Esta premonición infortunada se repite en Jorge Enrique Lage, cubano nacido, como Indiana, en los años setenta y cuya distopía nos remite a un Big Bang del que ha surgido una Cuba de viejas consignas y nuevas mafias, de antiguas lealtades y nuevas tribus, unidas por una autopista sin destino. Alejandro Campins, mientras tanto, ha preferido desplazarse a lugares donde comenzaron gestas revolucionarias para reproducirlos tal cual están hoy, con una pintura más cercana al Stalker de Andréi Tarkovski que al pop revolucionario de Raúl Martínez. Ante esta serie, titulada Avalancha, uno no sabe si es nuestro presente el que se precipita sobre esos espacios hasta ahora sagrados, o si son esos paisajes los que se abalanzan sobre nosotros para complicarnos todavía más una actualidad llena de incertidumbres.
La "miamización" que vive Cuba es perceptible a simple vista, desde la música hasta los nuevos negocios
Estas obras traslucen el panorama de un país que, no completada su Utopía, se dedica a evitar el Apocalipsis. Con todas las tensiones colgando sobre esa mezcla de zonas poscomunistas y régimen socialista, autoritarismo y cultura del espectáculo, partido único y turismo, polo científico y remesas familiares, control de Internet y Netflix a la vista, modelo chino y sabor cubano…
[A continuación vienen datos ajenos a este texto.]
/-- A FINALIZE after ABSORBs of any chunks, or of none, is one after an ABSORB of the concatenation. -/
theorem finalize_foldl_absorb (e : Engine) (chunks : List (List Byte)) :
    (chunks.foldl Engine.absorb e).finalize = (e.absorb chunks.flatten).finalize := by
  cases chunks with
  | nil => rfl
  | cons c chunks => rw [foldl_absorb_cons]

theorem foldl_absorb_accepts {e : Engine} (chunks : List (List Byte)) (h : e.stage.acceptsMessage = true) :
    (chunks.foldl Engine.absorb e).stage.acceptsMessage = true := by
  cases chunks with
  | nil => exact h
  | cons c chunks =>
    rw [foldl_absorb_cons]
    rfl

/-- ABSORBs in a context that accepts a message are answered OK, one after the other. -/
theorem runCommands_absorbs (chunks : List (List Byte)) {s : State} (h : s.engine.stage.acceptsMessage = true) :
    runCommands (chunks.map Instr.absorb) s =
      .next { engine := chunks.foldl Engine.absorb s.engine, commandPort := s.commandPort,
              responsePort := s.responsePort ++ List.replicate chunks.length { status := .ok, data := [] } } := by
  induction chunks generalizing s with
  | nil => rw [List.length_nil, List.replicate_zero, List.append_nil]; rfl
  | cons c chunks ih =>
    rw [List.map_cons, runCommands_cons_of_next _ (exec_absorb_of_accepts c h), ih (by rfl), List.length_cons,
      List.replicate_succ]
    simp

/-! ### Transactions -/

/-- The events that send a sequence of commands. -/
def sendCommands (is : List Instr) : List HostEvent := is.map fun i => .transaction (encode i)

/-- Sending well-formed commands runs them, and leaves the later events waiting. -/
theorem runSteps_sendCommands (is : List Instr) (later : List HostEvent) (hwf : ∀ i ∈ is, i.wellFormed = true)
    {s : State} (hport : s.commandPort = sendCommands is ++ later) :
    runSteps is.length s = runCommands is (s.setCommands later) := by
  induction is generalizing s with
  | nil =>
    have hs : s.setCommands later = s := by rw [State.setCommands, ← show s.commandPort = later from hport]
    rw [hs]
    rfl
  | cons i is ih =>
    obtain ⟨e, a, hexec⟩ := exec_reads_engine i s.engine
    have hdecode : decode (encode i) = .cmd i := decode_of_spells (spells_encode (hwf i List.mem_cons_self))
    have hstep := (step_of_command hport hdecode).trans (hexec _ rfl)
    rw [List.length_cons, runSteps_succ_of_next _ hstep, runCommands_cons_of_next is (hexec (s.setCommands later) rfl)]
    exact ih (fun j hj => hwf j (List.mem_cons_of_mem i hj)) rfl

end Sys2Proof.Machine

/-! PROOF. The assembler emits only what the encoding can carry (spec 30_encoding R87). -/

namespace Sys2Proof.Machine

theorem halfOperand_of_le {n : Nat} (h : n ≤ 65535) : halfOperand n = some (BitVec.ofNat 16 n) :=
  if_pos (Nat.lt_succ_of_le h)

theorem halfOperand_of_gt {n : Nat} (h : 65535 < n) : halfOperand n = none := if_neg (Nat.not_lt.mpr h)

theorem payloadFits_of_gt {bytes : List Byte} (h : 65535 < bytes.length) : payloadFits bytes = false := by
  rw [← Bool.not_eq_true, payloadFits_iff]
  omega

/-- A ONESHOT is assembled where its three operands are in range, and is that command (R87). -/
theorem assembleOneshot_of_fits {bits cap : Nat} (m : Mode) {bytes : List Byte} (hbits : bits ≤ 65535)
    (hcap : cap ≤ 65535) (hbytes : bytes.length ≤ 65535) :
    assembleOneshot bits m cap bytes = some [.oneshot m (BitVec.ofNat 16 bits) (BitVec.ofNat 16 cap) bytes] := by
  simp only [assembleOneshot, halfOperand_of_le hbits, halfOperand_of_le hcap, if_pos (payloadFits_iff.mpr hbytes)]

theorem assembleOneshot_of_exceeds {bits cap : Nat} (m : Mode) {bytes : List Byte}
    (h : 65535 < bits ∨ 65535 < cap ∨ 65535 < bytes.length) : assembleOneshot bits m cap bytes = none := by
  unfold assembleOneshot
  split
  case h_2 => rfl
  case h_1 hbits hcap =>
    rcases h with h | h | h
    · rw [halfOperand_of_gt h] at hbits
      cases hbits
    · rw [halfOperand_of_gt h] at hcap
      cases hcap
    · simp [payloadFits_of_gt h]
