-- ==== Sys2Proof/Word.lean ====
section
/-! DEFINITION. The word types of the core (00_scope.md R10, R11; 45_arithmetic_laws.md R220). -/

namespace Sys2Proof

/-- A byte: 8 bits, a value in 0..255 (R10). As an element of GF(2^8) its least significant bit is the
constant term (R211). -/
abbrev Byte := BitVec 8

/-- A byte string: a finite sequence of bytes, offset 0 first (R10). -/
abbrev Bytes := List Byte

/-- A 64-bit word of BLAKE2b and of the block compression (R120). -/
abbrev Word64 := BitVec 64

/-- An element of GF(2^128), the big-endian reading of a 16-byte block: the most significant bit is the
constant term (R184). A type apart from `Byte`, as R222 asks: the two fields run in opposite bit orders. -/
abbrev Elem128 := BitVec 128

end Sys2Proof
end

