-- ==== Sys2Proof/Laws/Base64.lean ====
section
/-! SUPPORT. Laws of the text coder: the length of an encoding, when a body decodes to digit values, when these
regroup, and how many pads a text ends in. -/

namespace Sys2Proof.Laws

open Sys2Proof Sys2Proof.Machine

/-! ### The encoder -/

/-- The encoding of `n` bytes has `4 * ceil(n / 3)` characters (R161). -/
theorem b64enc_length (raw : Bytes) : (b64enc raw).length = 4 * ((raw.length + 2) / 3) := by
  fun_induction b64enc raw with
  | case1 b0 b1 b2 rest n ih => simp only [List.length_cons, ih]; omega
  | case2 => simp
  | case3 => simp
  | case4 => rfl

/-! ### The digit values of a body -/

/-- A body decodes to the values of its bytes, place by place. -/
theorem b64Values_getElem {body : Bytes} {vs : List Nat} (h : b64Values body = some vs) (i : Nat) :
    vs[i]? = body[i]?.bind b64Value := by
  induction body generalizing vs i with
  | nil => cases h; simp
  | cons b bs ih =>
    unfold b64Values at h
    split at h
    · rename_i v vs' hv hvs
      cases h
      cases i with
      | zero => simp [hv]
      | succ i => simpa using ih hvs i
    · cases h

theorem b64Values_length {body : Bytes} {vs : List Nat} (h : b64Values body = some vs) :
    vs.length = body.length := by
  induction body generalizing vs with
  | nil => cases h; rfl
  | cons b bs ih =>
    unfold b64Values at h
    split at h
    · rename_i v vs' hv hvs
      cases h
      simp [ih hvs]
    · cases h

/-- A body does not decode exactly if one of its bytes is no digit. -/
theorem b64Values_eq_none {body : Bytes} : b64Values body = none ↔ ∃ b ∈ body, b64Value b = none := by
  induction body with
  | nil => simp [b64Values]
  | cons b bs ih =>
    unfold b64Values
    rcases hv : b64Value b with _ | v <;> rcases hvs : b64Values bs with _ | vs <;> simp_all

/-! ### The regrouping -/

/-- The regrouping of these values leaves one over, or meets unused bits that are set under `reject`. -/
def GroupsFail (trailing : TrailingBits) (vs : List Nat) : Prop :=
  vs.length % 4 = 1 ∨ (trailing = .reject ∧ ∃ d, vs[vs.length - 1]? = some d ∧
    ((vs.length % 4 = 3 ∧ d % 4 ≠ 0) ∨ (vs.length % 4 = 2 ∧ d % 16 ≠ 0)))

/-- A full group in front changes nothing. -/
theorem groupsFail_cons {trailing : TrailingBits} {d0 d1 d2 d3 : Nat} {vs : List Nat} :
    GroupsFail trailing (d0 :: d1 :: d2 :: d3 :: vs) ↔ GroupsFail trailing vs := by
  unfold GroupsFail
  rw [show (d0 :: d1 :: d2 :: d3 :: vs).length = vs.length + 4 from rfl, Nat.add_mod_right]
  rcases vs with _ | ⟨v, vs⟩
  · simp
  · simp

/-- When the values of a body cannot be regrouped (R162). -/
theorem b64Groups_eq_none {trailing : TrailingBits} {vs : List Nat} :
    b64Groups trailing vs = none ↔ GroupsFail trailing vs := by
  fun_induction b64Groups trailing vs with
  | case1 d0 d1 d2 d3 rest n bs h ih => rw [groupsFail_cons, ← ih, h]; simp
  | case2 d0 d1 d2 d3 rest h ih => rw [groupsFail_cons, ← ih, h]
  | case3 d0 d1 d2 h => simp [GroupsFail, h.1, h.2]
  | case4 d0 d1 d2 n h => simp only [GroupsFail]; simp; tauto
  | case5 d0 d1 h => simp [GroupsFail, h.1, h.2]
  | case6 d0 d1 n h => simp only [GroupsFail]; simp; tauto
  | case7 d => simp [GroupsFail]
  | case8 => simp [GroupsFail]

/-- How many pads a text ends in, by its last two bytes. -/
theorem b64PadCount_cases (text : Bytes) :
    (b64PadCount text = 2 ∧ 2 ≤ text.length ∧ text[text.length - 2]? = some b64Pad ∧
      text[text.length - 1]? = some b64Pad) ∨
    (b64PadCount text = 1 ∧ 1 ≤ text.length ∧ text[text.length - 1]? = some b64Pad ∧
      (2 ≤ text.length → text[text.length - 2]? ≠ some b64Pad)) ∨
    (b64PadCount text = 0 ∧ text[text.length - 1]? ≠ some b64Pad) := by
  unfold b64PadCount
  split
  · rename_i h
    have h2 : 2 ≤ text.length := by have := congrArg List.length h; simp at this; omega
    have e0 := congrArg (·[0]?) h
    have e1 := congrArg (·[1]?) h
    simp only [List.getElem?_drop] at e0 e1
    refine .inl ⟨rfl, h2, by simpa using e0, ?_⟩
    rw [show text.length - 2 + 1 = text.length - 1 by omega] at e1
    simpa using e1
  · rename_i h2
    split
    · rename_i h
      have hl : 1 ≤ text.length := by have := congrArg List.length h; simp at this; omega
      have e0 := congrArg (·[0]?) h
      simp only [List.getElem?_drop] at e0
      have e0 : text[text.length - 1]? = some b64Pad := by simpa using e0
      refine .inr (.inl ⟨rfl, hl, e0, fun hl2 hp => h2 ?_⟩)
      rw [List.drop_eq_getElem_cons (by omega), List.drop_eq_getElem_cons (by omega)]
      have a0 := List.getElem?_eq_some_iff.1 hp
      have a1 := List.getElem?_eq_some_iff.1 e0
      obtain ⟨_, a0⟩ := a0
      obtain ⟨_, a1⟩ := a1
      simp only [a0, show text.length - 2 + 1 = text.length - 1 by omega, a1]
      simp
      omega
    · rename_i h1
      refine .inr (.inr ⟨rfl, fun hp => h1 ?_⟩)
      obtain ⟨hl, a1⟩ := List.getElem?_eq_some_iff.1 hp
      rw [List.drop_eq_getElem_cons hl, a1]
      simp
      omega

/-- The part of a text before its pads. -/
theorem b64dec_body_getElem (text : Bytes) (p i : Nat) :
    (text.take (text.length - p))[i]? = if i < text.length - p then text[i]? else none := by
  rw [List.getElem?_take]

end Sys2Proof.Laws
end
En el presente de Cuba late la posibilidad de una transición entre la predemocracia y la posdemocracia, algo perfectamente avalado por el orden del mundo. Y es que tampoco los manuales liberales dan mucho más de sí y toca reconocer que, entre todas esas mayúsculas que se han desplomado, la Democracia tiene un apartado importante entre las palabras vacías. Como esas tinajas de jardín, tan bellas como frágiles, y tan inmóviles como huecas.
Así como el comunismo demostró que no era eterno, no hay muchas razones –salvo la inercia– para confiar en la eternidad de un capitalismo que hace aguas por todas partes y al que esos futurismos caribeños han puesto delante un espejo capaz de desvanecerle cualquier ínfula de inmortalidad.
Ahora mismo da igual que los socialistas cubanos mantengan que la transición ya sucedió. O que los liberales cubanos sostengan que está por alcanzar. Lo que no pueden esquivar los unos y los otros es que sus soluciones están bastante gastadas y jactarse de que han dado con la pócima mágica del porvenir es bastante increíble.
A la generación de la Utopía ya no le queda tiempo. Y la generación del Apocalipsis, aquellos hijos de la Revolución que despertaron a la madurez con la caída del muro de Berlín, no tuvo espacio. La generación de la Apoteosis, esa que ha despegado en el siglo XXI, tiene a mano las dos dimensiones. Y ojalá ellos den con esa fórmula esquiva que les permita construir, a contracorriente de Cuba y del mundo, un país en el que justicia social y democracia no sean palabras antagónicas en el diccionario.
Mientras tanto –y ahora que se permite el cuentapropismo–, muchos cubanos exprimen, como pueden, la libertad por cuenta propia; a la espera de que los experimentos que se ciernen sobre ellos surtan algún efecto para mejorar sus vidas.